Sorting a numeric list using shortcuts and regular expressions

I was working on a shortcut that required sorting of a comma separated list of numbers retrieved from the web.

This led me to discover a useful sorting feature in shortcuts and (inspired by episode 34) to use a number of regular expressions.

I thought I’d share the results here as others may find these useful.

The list in question is of the form…
11,2,1,45,7,21

The first shortcut below simply takes this list, splits it up, calls a second shortcut to do the sorting and displays the result.

The trickier piece was doing the actual sorting.

I discovered that the Filter Files action in Shortcuts can be used to sort a list of text strings. Unfortunately if you just apply this to a list of numbers you get something like 1, 11, 2, 21, 45, 7.

To get round this I padded the numbers with leading zeroes to a fixed length (e.g. 011, 002, 001, 045, 007, 021) which generates the correct order when sorted and then removed the leading zeroes again to make the output more readable.

This was achieved using three separate Replace Text actions, each employing regular expressions to do the following…

  • Pad the number with an arbitrary number of leading zeroes
  • Trim the number to a fixed character length
  • Remove the leading zeroes after sorting

This can be seen in the Shortcut below.

Note that I’ve expanded the first Replace Text action to show the Regular Expression switch, which needs to be toggled on for all 3 instances.

Also note that Shortcut currently handles numbers with up to 12 digits. If you wanted to sort longer numbers then you just need to add more zeroes to the text string in the first action.

2 Likes

The sorting method works for this data set, but you need to tweak the first regular expression in the sort shortcut to ignore the leading spaces in front of the numbers.

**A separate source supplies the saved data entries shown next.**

theorem walk_asFibre (ia : Nat) (need : Need) : (s.asFibre b l).walk ia need = refibred b l (s.walk ia need) := by
  have harena : (s.asFibre b l).arenaAt ia = s.arenaAt ia := rfl
  have hgrants : ∀ id, (s.asFibre b l).peerGrants id ia need = s.peerGrants id ia need := fun _ => rfl
  unfold State.walk
  simp only [placeOf_asFibre, harena, hgrants, tableWalk_asFibre]
  split
  · rfl
  · rfl
  · split <;> rfl

theorem ownXlat_asFibre (n : Node) (va size : Nat) (need : Need) :
    (s.asFibre b l).ownXlat n va size need = s.ownXlat n va size need := by
  simp only [State.ownXlat, State.rangeXlat, State.placed, placeOf_asFibre] <;> rfl

theorem walkRun_asFibre (ia size : Nat) (need : Need) :
    (s.asFibre b l).walkRun ia size need = refibred b l (s.walkRun ia size need) := by
  unfold State.walkRun
  generalize splitLines ia size = runs
  refine List.foldl_hom (refibred b l) (init := (none, s)) fun p y => ?_
  obtain ⟨stop, t⟩ := p
  cases stop with
  | some e => rfl
  | none =>
    dsimp only [refibred]
    rw [walk_asFibre]
    generalize t.walk _ need = r
    obtain ⟨res, t1⟩ := r
    cases res <;> rfl

end

/-! ### Where a RED is held -/

theorem holdFull_room {s : State} {core : Nat} (h : s.holdCount core < 8192) : s.holdFull core = false :=
  decide_eq_false (Nat.not_le.2 h)

theorem holdFull_full {s : State} {core : Nat} (h : 8192 ≤ s.holdCount core) : s.holdFull core = true := decide_eq_true h

theorem redRoom_buffer {s : State} {n : Node} {core : Nat} (h : s.holdCount core < 8192) : s.redRoom n core = true :=
  Bool.or_eq_true_iff.2 (.inl (decide_eq_true h))

theorem redRoom_area {s : State} {n : Node} {core : Nat} (h : s.spillCount n.spec.nid core < n.spec.rsn) :
    s.redRoom n core = true := Bool.or_eq_true_iff.2 (.inr (decide_eq_true h))

theorem redRoom_full {s : State} {n : Node} {core : Nat} (h : 8192 ≤ s.holdCount core)
    (harea : n.spec.rsn ≤ s.spillCount n.spec.nid core) : s.redRoom n core = false :=
  Bool.or_eq_false_iff.2 ⟨decide_eq_false (Nat.not_lt.2 h), decide_eq_false (Nat.not_lt.2 harea)⟩

/-- The current fibre's gang holds a RED that its word has issued (R267). -/
def State.withHeld (s : State) (op ia : Nat) (va : DWord) (bs : List Byte) (spilled : Bool) : State :=
  { s with
    g := { s.g with held := s.g.held ++ [{
      cid := s.f.id.cid, fid := s.f.id.fid, ser := s.f.nextSer, op := op, ia := ia, data := bs
      arena := if va.toNat / 2 ^ 56 = 0xA5 then some (va.toNat / 2 ^ 44 % 4096) else none
      spilled := spilled, core := s.c.num, no := s.issueNo }] }
    f := { s.f with nextSer := s.f.nextSer + 1 } }

section
variable {s : State} {pc va : DWord} {op ia : Nat} {bs : List Byte}

theorem holdRed_kept (hroom : s.redRoom s.n s.c.num = true)
    (hstop : s.holdFull s.c.num = true → s.spillStop s.n s.c.num = none) :
    s.holdRed pc op ia va bs = (s.wordDone s.f.id).keepRed op ia va bs := by
  have hgo : (if s.holdFull s.c.num then s.spillStop s.n s.c.num else none) = none := by
    split
    · exact hstop ‹_›
    · rfl
  simp [State.holdRed, hroom, hgo]

/-- A spill area that cannot be written fails the node (R448, log 62). -/
theorem holdRed_unwritable {code sub e : Nat} (hroom : s.redRoom s.n s.c.num = true) (hfull : s.holdFull s.c.num = true)
    (hstop : s.spillStop s.n s.c.num = some (code, sub, e)) (hcode : code ≠ 0) :
    s.holdRed pc op ia va bs =
      (s.wordDone s.f.id).nodeFails s.f.id pc code sub (BitVec.ofNat 64 (s.nextSpill s.n s.c.num)) e := by
  unfold State.holdRed
  simp [hroom, hfull, hstop]

theorem keepRed_buffered (hfull : s.holdFull s.c.num = false) : s.keepRed op ia va bs = s.withHeld op ia va bs false := by
  simp [State.keepRed, State.withHeld, hfull]

end

/-- What a write at a home leaves of what a held RED records. -/
def SameIssue (s t : State) : Prop := t.f = s.f ∧ t.c.num = s.c.num ∧ t.issueNo = s.issueNo

theorem setCore_num (s : State) (x : Core) : (s.setCore x).c.num = s.c.num := by
  unfold State.setCore
  split
  next h => exact h.symm
  next => rfl

theorem sameIssue_sentTo (s : State) (core ia : Nat) : SameIssue s (s.sentTo core ia) :=
  ⟨by simp [State.sentTo], setCore_num .., by simp [State.sentTo]⟩

theorem sameIssue_engineWrite (s : State) (core nid gid cid ia : Nat) (bs : List Byte) :
    SameIssue s (s.engineWrite core nid gid cid ia bs) := by
  unfold State.engineWrite
  refine List.foldlRecOn (motive := SameIssue s) _ _ ⟨rfl, rfl, rfl⟩ fun t ht x _ => ?_
  dsimp only
  split
  · obtain ⟨m, v, hw⟩ := t.homeWrite_frame (x.1 * 128 + x.2.1) ((bs.drop (x.1 * 128 + x.2.1 - ia)).take x.2.2)
    rw [hw]
    obtain ⟨hf, hc, hn⟩ := sameIssue_sentTo { t with mem := m, walkers := v } core (x.1 * 128 + x.2.1)
    obtain ⟨hf', hc', hn'⟩ := ht
    exact ⟨hf.trans hf', hc.trans hc', hn.trans hn'⟩
  · exact ht

theorem sameIssue_spillWrite (s : State) (n : Node) (core : Nat) : SameIssue s (s.spillWrite n core) := by
  unfold State.spillWrite
  split
  · exact sameIssue_engineWrite ..
  · exact ⟨rfl, rfl, rfl⟩

section
variable {s : State} {va : DWord} {op ia : Nat} {bs : List Byte} (hfull : s.holdFull s.c.num = true)
include hfull

/-- Without an entry of the node's own in the buffer, the RED goes to the spill area itself. -/
theorem keepRed_spilled (hold : s.oldestHeld s.f.id.nid s.c.num = none) :
    s.keepRed op ia va bs = (s.spillWrite s.n s.c.num).withHeld op ia va bs true := by
  obtain ⟨hf, hc, hn⟩ := sameIssue_spillWrite s s.n s.c.num
  simp [State.keepRed, State.withHeld, hfull, hold, hf, hc, hn]

/-- The oldest entry of the node's own in the buffer makes room for the RED. -/
theorem keepRed_moved {no gid : Nat} (hold : s.oldestHeld s.f.id.nid s.c.num = some (no, gid)) :
    s.keepRed op ia va bs = ((s.spillWrite s.n s.c.num).onGang s.f.id.nid gid fun g =>
      { g with held := spillFirst s.c.num no g.held }).withHeld op ia va bs false := by
  obtain ⟨hf, hc, hn⟩ := sameIssue_spillWrite s s.n s.c.num
  simp [State.keepRed, State.withHeld, hfull, hold, hf, hc, hn]

end

/-- Where the buffer has room the RED lies there. -/
theorem holdRed_buffered {s : State} {pc va : DWord} {op ia : Nat} {bs : List Byte} (h : s.holdCount s.c.num < 8192) :
    s.holdRed pc op ia va bs = (s.wordDone s.f.id).withHeld op ia va bs false := by
  rw [holdRed_kept (redRoom_buffer h) fun hf => absurd hf (by simp [holdFull_room h])]
  exact keepRed_buffered (s := s.wordDone s.f.id) (holdFull_room h)

section
variable {s : State} {pc va : DWord} {op ia pa : Nat} {tr : Bool} {bs : List Byte}

theorem spillWrite_done (hentry : s.ownXlat s.n (s.nextSpill s.n s.c.num) 16 .both = .ok pa tr) :
    (s.wordDone s.f.id).spillWrite s.n s.c.num =
      (s.wordDone s.f.id).ownWrite pa ((List.range 16).map (Config.spillByte s.issueNo)) := by
  have hown : (s.wordDone s.f.id).ownXlat s.n (s.nextSpill s.n s.c.num) 16 .both = .ok pa tr :=
    (ownXlat_asFibre s s.f _ s.n _ 16 .both).trans hentry
  unfold State.spillWrite
  rw [show (s.wordDone s.f.id).nextSpill s.n s.c.num = s.nextSpill s.n s.c.num from rfl, hown]
  rfl

variable (harea : s.spillCount s.n.spec.nid s.c.num < s.n.spec.rsn) (hfull : 8192 ≤ s.holdCount s.c.num)
include harea hfull

/-- Where the next entry of the spill area has no translation, the node fails (R448). -/
theorem holdRed_untranslated {code e : Nat} (hbad : s.ownXlat s.n (s.nextSpill s.n s.c.num) 16 .both = .bad code e) :
    s.holdRed pc op ia va bs =
      (s.wordDone s.f.id).nodeFails s.f.id pc 0x42 0 (BitVec.ofNat 64 (s.nextSpill s.n s.c.num)) e :=
  holdRed_unwritable (redRoom_area harea) (holdFull_full hfull) (by simp [State.spillStop, hbad]) (by decide)

variable (hentry : s.ownXlat s.n (s.nextSpill s.n s.c.num) 16 .both = .ok pa tr)
  (hfree : (s.walkRun pa 16 .both).1 = none)
include hentry hfree

theorem holdRed_spilled (hold : s.oldestHeld s.f.id.nid s.c.num = none) :
    s.holdRed pc op ia va bs =
      ((s.wordDone s.f.id).ownWrite pa ((List.range 16).map (Config.spillByte s.issueNo))).withHeld op ia va bs true := by
  rw [holdRed_kept (redRoom_area harea) fun _ => by simp [State.spillStop, hentry, hfree], ← spillWrite_done hentry]
  exact keepRed_spilled (s := s.wordDone s.f.id) (holdFull_full hfull) hold

theorem holdRed_moved {no gid : Nat} (hold : s.oldestHeld s.f.id.nid s.c.num = some (no, gid)) :
    s.holdRed pc op ia va bs =
      (((s.wordDone s.f.id).ownWrite pa ((List.range 16).map (Config.spillByte s.issueNo))).onGang s.f.id.nid gid fun g =>
        { g with held := spillFirst s.c.num no g.held }).withHeld op ia va bs false := by
  rw [holdRed_kept (redRoom_area harea) fun _ => by simp [State.spillStop, hentry, hfree], ← spillWrite_done hentry]
  exact keepRed_moved (s := s.wordDone s.f.id) (holdFull_full hfull) hold

end
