-- ==== Sys2Proof/Machine/Construct.lean ====
section
/-! DEFINITION. Construction and integer extraction (R190 to R196). -/

namespace Sys2Proof.Machine

/-- QFINT7: construction from an integer (R191). -/
def execQfint7 (s : State) : Host.Outcome State Fault Refusal :=
  driveR (qfint .q7p8 (operandA .q7p8 s)) s

/-- QFRAC7: construction from a numerator and a denominator (R193). -/
def execQfrac7 (s : State) : Host.Outcome State Fault Refusal :=
  driveR (qfrac .q7p8 (operandA .q7p8 s) (operandB .q7p8 s)) s

/-- QTINT7: the integer part of a value (R195). -/
def execQtint7 (s : State) : Host.Outcome State Fault Refusal :=
  driveR (qtint s.build.tointRound (operandA .q7p8 s)) s

/-- QFINT15: construction from an integer (R192). -/
def execQfint15 (s : State) : Host.Outcome State Fault Refusal :=
  driveR (qfint .q15p8 (operandA .q15p8 s)) s

/-- QFRAC15: construction from a numerator and a denominator (R194). -/
def execQfrac15 (s : State) : Host.Outcome State Fault Refusal :=
  driveR (qfrac .q15p8 (operandA .q15p8 s) (operandB .q15p8 s)) s

/-- QTINT15: the integer part of a value (R196). -/
def execQtint15 (s : State) : Host.Outcome State Fault Refusal :=
  driveR (qtint s.build.tointRound (operandA .q15p8 s)) s

end Sys2Proof.Machine
end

This would need to be something like ^(\s+)?(\d+)
and you’d need to change $0 to $2 in the replace string

Incidentally I now have an enhanced version of the sort shortcut that handles negative numbers and decimals as well as positive integers. I’ve also just enhanced this to ignore leading white space based on this comment.

Happy to share this if anyone is interested.

The first replace parameter in the last action of the original screenshot is ^0*, the ^ specifies that it is a match at the start of the string.

Oh yeah, missed that. As a side bar, one doesn’t have to use zeroes to pad; any character can be used, as it’s simply about displacing the position of the leading significant digit relative to the start of the string.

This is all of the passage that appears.